José Antonio Saro

Personal information
- Full name: José Antonio Saro Palleiro
- Date of birth: 10 January 1938 (age 87)
- Place of birth: Santander, Spain
- Position(s): Winger

Youth career
- 1954–1955: Racing Santander

Senior career*
- Years: Team / Apps / (Gls)
- 1955–1959: Rayo Cantabria
- 1959–1960: Gimnástica Torrelavega
- 1960–1961: Celta Vigo / 6 / (0)
- 1961–1965: Salamanca / 50 / (5)
- 1965–1966: Murcia / 4 / (1)

Managerial career
- 1966–1968: Cayón
- Rayo Cantabria
- Textil Escudo
- 1975–1976: Laredo
- 1976–1977: Naval
- 1977–1978: Rayo Cantabria
- 1978–1980: Santoña
- 1980–1984: Racing Ferrol
- 1987–1989: Ponferradina
- 1989–1991: Numancia
- 1996–1997: Gimnásica Torrelavega
- 1999–2001: Ponferradina
- 2003–2004: Deportivo Rayo Cantabria

= José Antonio Saro =

Spanish footballer and coach

José Antonio Saro Palleiro (born 10 January 1938) is a Spanish retired footballer who played as a winger, and a current coach.

==Playing career==
Born in Santander, Cantabria, Saro joined Racing de Santander in 1954, aged 16, but only appeared as a senior with the reserves. In 1959, after suffering a serious knee injury and being released, he joined Gimnástica de Torrelavega.

In the 1960 summer Saro moved to Segunda División with Celta de Vigo. He made his professional debut on 25 September, starting in a 2–0 away win against UD Salamanca.

Saro subsequently suffered another injury while at Celta, and after appearing sparingly signed for Salamanca also in the second level. In 1965 he joined fellow league team Real Murcia, retiring with the latter in 1966.

==Post-playing career==
Immediately after retiring Saro was appointed manager of CD Cayón. After spells at Rayo Cantabria, SD Textil Escudo, CD Laredo, Santoña CF and CD Naval, he was named Racing de Ferrol manager in 1980.
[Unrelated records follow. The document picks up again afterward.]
-- ==== Sys2Proof/Certificates/Slice0/Obligations.lean ====
section
/-! DEFINITION. What is to be proved of the model. -/

open Sys2Proof Sys2Proof.Machine Sys2Proof.Safety

/-! ## Integer instructions -/

/-- R100, R104: IADD, ISUB, IMUL, IMULH, IMIN, IMAX, IABS, INEG, IMAD, IADD3 and IADD.I complete with the exact result of their
operands, wrapped or clamped. -/
def IntegerArithmeticResults : Prop :=
  IntTwo .iadd (fun _ a b => a + b) ∧ IntTwo .isub (fun _ a b => a - b) ∧ IntTwo .imul (fun _ a b => a * b)
    ∧ IntTwo .imulh (fun t a b => a * b / 2 ^ t.width) ∧ IntTwo .imin (fun _ a b => min a b) ∧ IntTwo .imax (fun _ a b => max a b)
    ∧ IntOne .iabs (fun a => (a.natAbs : Int)) ∧ IntOne .ineg (fun a => -a)
    ∧ IntThree .imad (fun a b c => a * b + c) ∧ IntThree .iadd3 (fun a b c => a + b + c)
    ∧ LaneResult .iaddI (fun _ _ o => iaddIUses o)
        (fun s x h o L => NoOverflowTrap x.wv.fctl o.ty o.sat
          (intOperand s x h (iaddIUses o) o.ty 0 L + o.ty.read (o.imm.setWidth 128)))
        (fun s x h o L => narrowed o.ty o.sat (intOperand s x h (iaddIUses o) o.ty 0 L + o.ty.read (o.imm.setWidth 128)))
        (fun _ => none)

/-- R101: what IDIV (`rem` false) and IREM (`rem` true) give for two operands of a type. -/
def quotient (t : IType) (rem : Bool) (a b : Int) : LaneOut :=
  if b = 0 then { val := 0, flags := flIDZ }
  else if t.signed = true ∧ a = t.least ∧ b = -1 then { val := if rem then 0 else t.write t.least, flags := flIOV }
  else { val := t.write (if rem then a.tmod b else a.tdiv b) }

/-- R78, R101: no trap of a division is due: the divisor is not zero or FCTL.IDZE is 0, and the quotient fits or FCTL.IOVE is 0. -/
def NoDivisionTrap (fctl : Word) (t : IType) (a b : Int) : Prop :=
  (b = 0 → trapOn fctl 5 = false) ∧ (t.signed = true → a = t.least → b = -1 → trapOn fctl 6 = false)

/-- R101: IDIV and IREM complete: quotient towards zero and its remainder; 0 with IDZ on a zero divisor; on the least value
divided by -1, the least value (quotient) or 0 (remainder) with IOV. -/
def IntegerDivision : Prop :=
  LaneResult .idiv (fun _ _ o => int2Uses o)
      (fun s x h o L => NoDivisionTrap x.wv.fctl o.ty (intOperand s x h (int2Uses o) o.ty 0 L) (intOperand s x h (int2Uses o) o.ty 1 L))
      (fun s x h o L => quotient o.ty false (intOperand s x h (int2Uses o) o.ty 0 L) (intOperand s x h (int2Uses o) o.ty 1 L))
      (fun _ => none)
    ∧ LaneResult .irem (fun _ _ o => int2Uses o)
      (fun s x h o L => NoDivisionTrap x.wv.fctl o.ty (intOperand s x h (int2Uses o) o.ty 0 L) (intOperand s x h (int2Uses o) o.ty 1 L))
      (fun s x h o L => quotient o.ty true (intOperand s x h (int2Uses o) o.ty 0 L) (intOperand s x h (int2Uses o) o.ty 1 L))
      (fun _ => none)

/-- R100, R104: IADD, ISUB, IMUL, IMULH, IMIN, IMAX, IABS, INEG, IMAD, IADD3 and IADD.I complete with the exact result of
their operands, wrapped or clamped. R101: IDIV and IREM complete: quotient towards zero and its remainder; 0 with IDZ on a
zero divisor; on the least value divided by -1, the least value (quotient) or 0 (remainder) with IOV. -/
def Obligations.IntegerArithmetic : Prop := IntegerArithmeticResults ∧ IntegerDivision

/-- R102: the carry or borrow into a lane. -/
def carryBit (x : Site) (o : CarryOp) (L : Lane) : Nat := if o.ci0 = false ∧ (x.wv.pred o.cip).has L = true then 1 else 0

/-- R100, R102, R103: IADDC and ISUBB complete with the sum or difference modulo 2^32 of two words and the bit carried in, and
write the bit carried out to a predicate; IMADW and LEA complete with a 64-bit result, ISAD with a 32-bit one. -/
def Obligations.WideIntegers : Prop :=
  LaneResult .iaddc (fun _ _ o => carryUses o) (fun _ _ _ _ _ => True)
      (fun s x h o L =>
        let a := natOperand s x h (carryUses o) 0 L % 2 ^ 32
        let b := natOperand s x h (carryUses o) 1 L % 2 ^ 32
        { val := BitVec.ofNat 128 ((a + b + carryBit x o L) % 2 ^ 32), p := decide (2 ^ 32 ≤ a + b + carryBit x o L) })
      (fun o => some o.cop)
    ∧ LaneResult .isubb (fun _ _ o => carryUses o) (fun _ _ _ _ _ => True)
      (fun s x h o L =>
        let a := natOperand s x h (carryUses o) 0 L % 2 ^ 32
        let b := natOperand s x h (carryUses o) 1 L % 2 ^ 32
        { val := BitVec.ofNat 128 ((2 ^ 33 + a - b - carryBit x o L) % 2 ^ 32), p := decide (a < b + carryBit x o L) })
      (fun o => some o.cop)
    ∧ LaneResult .imadw (fun _ _ o => imadwUses o) (fun _ _ _ _ _ => True)
      (fun s x h o L => { val := (BitVec.ofInt 64 (intOperand s x h (imadwUses o) o.ty 0 L * intOperand s x h (imadwUses o) o.ty 1 L
        + natOperand s x h (imadwUses o) 2 L)).setWidth 128 })
      (fun _ => none)
    ∧ LaneResult .lea (fun _ _ o => leaUses o) (fun _ _ _ _ _ => True)
      (fun s x h o L => { val := (BitVec.ofInt 64 (natOperand s x h (leaUses o) 0 L
        + intOperand s x h (leaUses o) o.ty 1 L * [1, 4, 8, 16].getD o.sc.toNat 1
        + intOperand s x h (leaUses o) .si32 2 L)).setWidth 128 })
      (fun _ => none)
    ∧ LaneResult .isad (fun _ _ o => isadUses o) (fun _ _ _ _ _ => True)
      (fun s x h o L => { val := BitVec.ofNat 128 (((intOperand s x h (isadUses o) o.ty 0 L
        - intOperand s x h (isadUses o) o.ty 1 L).natAbs + natOperand s x h (isadUses o) 2 L) % 2 ^ 32) })
      (fun _ => none)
Saro left the Galicians in 1984, and was appointed at the helm of SD Ponferradina three years later. In October 1989, shortly after being sacked by the latter, he took charge of CD Numancia, leaving the club in the following year.

Saro was also in charge of Gimnástica de Torrelavega for the 1996–97 campaign, before returning to Ponfe in 1999. He was sacked by the latter on 5 March 2001.